Adventure!

Well, I’m sure that you’ve heard that Disney shut down the video game arm of Lucasarts recently. For those of you who haven’t been living/breathing this stuff for the last 20 years, Lucasarts (somehow) managed to put out videogames that were not only passable, but downright good. Heck, not just downright good, but downright *INNOVATIVE*.

In the middle of a boom of “Sim” games, they came out with “Sim Afterlife”. When First Person Shooters had their first boom, they came out with Dark Forces which took Doom to the Star Wars universe and that worked amazingly well (including, of course, Stormtrooper rifles that couldn’t hit the broad side of a barn). They also came out with The Best Danged Adventure Games Ever. The Monkey Island series. The Sam and Max series. Full Throttle. Grim Fandango. Brilliant games with gorgeous environments in compelling universes telling interesting stories…

And, anyway, they’ve been shuttered.

To be sure, it’s not like there have been a whole bunch of adventure games hitting the market in recent years… the First Person Shooter games were limited in their earliest incarnations by simple things like physics and graphics, while adventure games were perfect for limited physics and graphics capability… but as these things improved (by leaps and bounds), the limits of the adventure game were shown and the FPS pretty much took off.

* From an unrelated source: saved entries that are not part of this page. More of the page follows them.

/-- Reasons found only when the front stage reads its inputs (R214, R216, R212 0x6 and 0x7). -/
def lateFaults (s : State) (m : Nat) (u : By) (b : List Byte) : State × Except (Nat × Nat) Late :=
  let q := sreqOf b
  if q.gn then (s, .ok {})
  else
    match lateReads s m u q with
    | (s1, .error e) => (s1, .error e)
    | (s1, .ok (t, h, c, ms, fb)) =>
      match (if q.reuseStore then (s1, .ok ⟨0, 1, true, []⟩) else latePattern s1 m u t h c) with
      | (s2, .error e) => (s2, .error e)
      | (s2, .ok pat) =>
        let known := q.reuseStore || t.kind == 3
        let n := if known then h.n else t.order.getD 0
        let store := if known then storeMap h.dense h.n h.u h.nnzb q.nrhs
                     else storeMap (t.kind == 0) n t.u (t.blocks.getD pat.nnzb) q.nrhs
        let bad := q.reuseStore && !h.valid
        let f := fhdrOf fb
        let reuse := q.direct && q.reuseFactor
        let fp := if q.reuseStore then h.fp else fingerprint pat
        let whole := (storeMap h.dense h.n h.u h.nnzb h.nrhs).size
        let l := broken bad 6 [7, 32] ++
          broken (!q.reuseStore && t.kind == 3 && (!h.valid || h.dense || h.u != t.u)) 4 [0x102, 0x108] ++
          broken (!q.reuseStore && t.kind == 3 && h.valid && badRegion t.coef whole) 3 [0x108] ++
          (if bad then [] else
            broken (q.direct && 131072 < n) 2 [6] ++ reqRegions q n (some store) 0 ++
            broken (q.iterative && q.pcBlock != 0 && q.pcBlock % (max h.u t.u) != 0) 9 [104]) ++
          broken (!q.reuseStore && t.kind == 2 &&
            (List.range (t.dim0 * t.points)).any (fun i => t.dim1 ≤ leAt c (4 * i) 4)) 4 [0x114, 0x120] ++
          broken (!q.reuseStore && (List.range t.measCount).any (fun i =>
            n ≤ leAt ms (32 * i) 4 || 1 < leAt ms (32 * i + 4) 1)) 4 [0x128] ++
          (if !reuse || bad then []
           else broken (!f.valid) 6 [7, 56] ++ broken (f.valid && (f.fp != fp || f.n != n)) 7 [7] ++
             broken (f.valid && f.method != q.method) 7 [6])
        (s2, .ok { n := n, faults := l, held := if reuse then some f.slot else none, hcode := f.code,
                   reads := q.store :: (if t.kind == 3 && q.assembles then [t.coef] else []),
                   coefs := if t.kind == 3 then h.nnzb * h.u * h.u else t.coefs,
                   csize := if t.kind == 3 then whole else tabCoefBytes t })

/-- Starts the oldest accepted request of a group. -/
def startSolve (s : State) (g : Nat) : State :=
  match (s.group g).queue with
  | [] => s
  | (slot, acc, b) :: rest =>
    let q := sreqOf b
    if solveWaits s g slot acc q then s
    else
      let s0 := s.setGroup g { queue := rest, run := none }
      let mem := groupMembers s g
      let m := solveMaster (leadTile s g)
      let u := solveBy slot
      if q.deadline ≤ s.now then
        opFail (setSlv s0 g (fun x => { x with dlMisses := inc32 x.dlMisses })) slot stDeadline (solveDetail 0 0 none)
      else if mem.all (isDead s) then opFail s0 slot stDead 0
      else if mem.any (fun n => !isDead s n && isAsleep s n) then opFail s0 slot stNotReady 0
      else
        match lateFaults s0 m u b with
        | (s1, .error e) => opFail s1 slot e.1 (detail2 e.2 (e.2 / 2 ^ 32))
        | (s1, .ok x) =>
          match solveFault x.faults with
          | some e => opMalformed s1 slot e.2 e.1
          | none =>
            match readAt s1 m u q.ext (if q.needsExt then 256 else 0) with
            | (s2, .error e) => opFail s2 slot e.1 (detail2 e.2 (e.2 / 2 ^ 32))
            | (s2, .ok ext) =>
              let n := if q.gn then gnOrder b ext else x.n
              match solveFault (if q.needsExt then extFaults ext q n x.coefs x.csize mem else []) with
              | some e => opMalformed s2 slot e.2 e.1
              | none =>
                let r : SolveRun :=
                  { slot := slot, accepted := acc, req := b, ext := ext, members := mem.filter (fun n => !isDead s n),
                    n := n, phase := if q.assembles then 1 else if q.gn then 5 else 2, stage := if q.gn then 9 else 0,
                    held := x.held, hcode := x.hcode, reads := x.reads }
                setSlv (setSolve (opStart s2 slot) g (some r)) g (fun y => { y with
                  lastGroup := g, curOp := q.opId, deadline := BitVec.ofNat 64 q.deadline, corr := 0,
                  iterations := if q.iterative then 0 else y.iterations,
                  fixed := if q.iterative then q.fixed else y.fixed })

/-! ## Front stage: phases 1 and 2 -/

/-- Lists the unknowns that a fix measurement overwrites. -/
def fixedRows (ms : List Meas) : List Nat := (ms.filter (fun e => e.fix)).map (fun e => e.unknown)

/-- The table and measurement list of a request. -/
def readTable (s : State) (m : Nat) (u : By) (q : SReq) : State × Except (Nat × Nat) (STab × List Meas) :=
  match readAt s m u q.system 256 with
  | (s1, .error e) => (s1, .error e)
  | (s1, .ok b) =>
    let t := stabOf b
    match readAt s1 m u t.meas (32 * t.measCount) with
    | (s2, .error e) => (s2, .error e)
    | (s2, .ok ms) => (s2, .ok (t, measOf ms t.measCount))

/-- Phase 1: VALID = 0 first (R252), then the assembled regions; phase 2 commits the header whole (R219). -/
def stageAssemble (s : State) (g m : Nat) (r : SolveRun) (q : SReq) : State :=
  let u := solveBy r.slot
  if r.stage == 0 then
    let x := putParcel s m r.slot q.store (0 :: (openWords r.req [] 512).drop 1)
    onPut s x.1 g 0 x.2 (fun s1 => setSolve s1 g (some { r with stage := 1 }))
  else
    onRead g (readAt s m u q.system 256) (fun s1 tb =>
      onRead g (assemble s1 m u q (stabOf tb)) (fun s2 z =>
        onCalc g r s2 z (fun s3 y =>
          let w := putParcels s3 m r.slot (q.store + 4096) (sysParcels y)
          onPut s w.1 g 0 w.2 (fun s4 =>
            setSolve s4 g (some { r with
              phase := 2, stage := 0, n := y.h.n, anorm := y.h.anorm,
              rhs := [checked60 (hdrBody y.h) |>.map (fun b => b.toNat)] })))))

/-- A tangent's right-hand sides ḃ − Ȧ x (R262). -/
def tangentSide (s : State) (m : Nat) (u : By) (r : SolveRun) (q : SReq) (y : Sys) :
    State × Except (Nat × Nat) (Calc (List (List Nat))) :=
  let e := sextOf r.ext
  let size := y.h.n * q.nrhs * 8
  match readTable s m u q with
  | (s1, .error x) => (s1, .error x)
  | (s1, .ok t) => match assembleAt s1 m u t.1 e.dcoef with
    | (s2, .error x) => (s2, .error x)
    | (s2, .ok ad) => match readAt s2 m u e.dcoef (tabCoefBytes t.1) with
      | (s3, .error x) => (s3, .error x)
      | (s3, .ok cb) => match readAt s3 m u e.fwdX size with
        | (s4, .error x) => (s4, .error x)
        | (s4, .ok xb) => match readAt s4 m u e.drhs (if e.drhs == 0 then 0 else size) with
          | (s5, .error x) => (s5, .error x)
          | (s5, .ok db) =>
            let f := fmtOr (t.1.coefFmt % 16)
            let coefs := if t.1.kind == 3 then ad.1.entries.flatMap (fun w => w.map Prod.snd)
              else (List.range t.1.coefs).map (fun k => f64Round (coefTerm f cb k).1)
            let d := if e.drhs == 0 then List.replicate q.nrhs (List.replicate y.h.n 0) else columnsOf db y.h.n q.nrhs
            (s5, .ok (do
              modify (fun z => { z with ve := tallyAdd z.ve ad.2 })
              (d.zip (columnsOf xb y.h.n q.nrhs)).mapM (fun x =>
                tangentRhs q t.1.conservative ad.1 (emaxOf coefs) (emaxOf (d.flatMap id)) (fixedRows t.2) x.1 x.2)))

/-- The right-hand sides and the norm that the solve's own loop uses (R222, R242, R260, R262). -/
def prepareRhs (s : State) (m : Nat) (u : By) (r : SolveRun) (q : SReq) (y : Sys) :
    State × Except (Nat × Nat) ((List (List Nat) × Nat) × Raised) :=
  if q.adjoint then
    match readAt s m u q.rhs (y.h.n * q.nrhs * 8) with
    | (s1, .error x) => (s1, .error x)
    | (s1, .ok b) => (s1, .ok ((do pure (columnsOf b y.h.n q.nrhs, ← anormCols y.a) : Calc _).run {}))
  else if q.tangent then
    match tangentSide s m u r q y with
    | (s1, .error x) => (s1, .error x)
    | (s1, .ok c) => (s1, .ok ((do pure (← c, y.h.anorm) : Calc _).run {}))
  else (s, .ok ((y.rhs, y.h.anorm), {}))

/-- Fields of a solver-state header (09 R257). -/
structure WHdr where
  fp : Nat
  n : Nat
  nrhs : Nat
  method : Nat
  sound : Bool
  valid : Bool
  pcValid : Bool
  pcBlock : Nat
  gen : Nat
  iters : Nat
  resid : Nat
  m : Nat
  deriving DecidableEq, Repr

But every now and again, I miss adventure games. A good story, told well, punctuated by puzzles. The Book of Unwritten Tales was on sale on Steam recently for 75% off (!) and I picked it up for five bucks… and I’m positively entranced. The graphics have been updated for today’s computers but we’re still using the same fixed point perspective, point and click interface, add this thing to that thing and then use this item on it to solve a problem. And, on top of that, it’s not dexterity-based. You don’t need twitch reflexes, you don’t even need particularly good reflexes. You need little more than solitaire-level mouse skills. It’s a total flashback.

An example: In the chapter I most recently finished, I had a Quest to Create A Potion that involved finding 8 different ingredients (some of which needed to be processed one way or another) in about 8 different places (which took a good long time, believe you me) and then, having collected them, I had to follow a recipe that was about as convoluted as you’d expect. “Add this ingredient and then stir 4 times counter-clockwise, then add other ingredient and wait for mixture to turn blue” and I had to start over several times because my potion kept blowing up.

The game is a lovely little diversion. Checking out Steam now, I see that it’s $20 and I can’t in good conscience recommend it for $20… but, I’m sure it’ll be on sale again soon (hey, it’s Steam) and if you can catch it for $10, I’d wholeheartedly recommend it to you for that.

Jaybird

Jaybird is Birdmojo on Xbox Live and Jaybirdmojo on Playstation's network. He's been playing consoles since the Atari 2600 and it was Zork that taught him how to touch-type. If you've got a song for Wednesday, a commercial for Saturday, a recommendation for Tuesday, an essay for Monday, or, heck, just a handful a questions, fire off an email to AskJaybird-at-gmail.com

5 Comments

  1. Have you played any Telltale games?

    It was founded by many of the folks who used to make adventure games for LucasArts before they stopped making adventure games–And then they licensed LucasArts properties and made sequels for them.

    Their three Sam and Max games are brilliant. Tales of Monkey Island is solid, if not up to the heights of some of the earlier games.

    • I had a small paragraph devoted to Back to the Future but it didn’t gel.

      I had a lot of fun with their Back to the Future game.

      • I loved, loved, loved the plot of B2tF, but I think the gameplay was a little bit too easy for a veteran Adventure Gamer. Tales of Monkey Island was the same way, to a lesser extent.

        One of the really nice things about their Sam and Max trilogy is that it’s sufficiently difficult.

  2. You might want to look into Runaway or Yesterday (I know the developer has another one or two as well but the names aren’t coming to me). If you loved the LucasArts adventure games, there’s a high probability you’ll really like them.

    I always thought the ads for those adventure games made them look a lot more fun and interesting than actually playing them were for me, so take my recommendation with a grain of salt.

  3. “And, on top of that, it’s not dexterity-based. You don’t need twitch reflexes, you don’t even need particularly good reflexes.”

    This is one of the things that actually started to bother me about some of the sports games. When Madden introduced the “vision cone” or whatever it was, it suddenly required the player to have reflexes like that of a real QB. I understand it added a bit of realism to the game but for an amateur player like me, it made it damned near impossible to pick up a new version of the game. I’m not particularly interested in a game that takes months to master. I’m much more of a social player and want to be able to pick it up and within a few minutes, all the guys are roughly on par with each other. I never buy the newest game when it first comes out, which means if I get the game, I’m several months behind everyone and by the time I’ve caught up, they’ve moved on to yet a new installment. It really turned me off.

    If I had lighting fast reflexes, I’d go outside with a real football.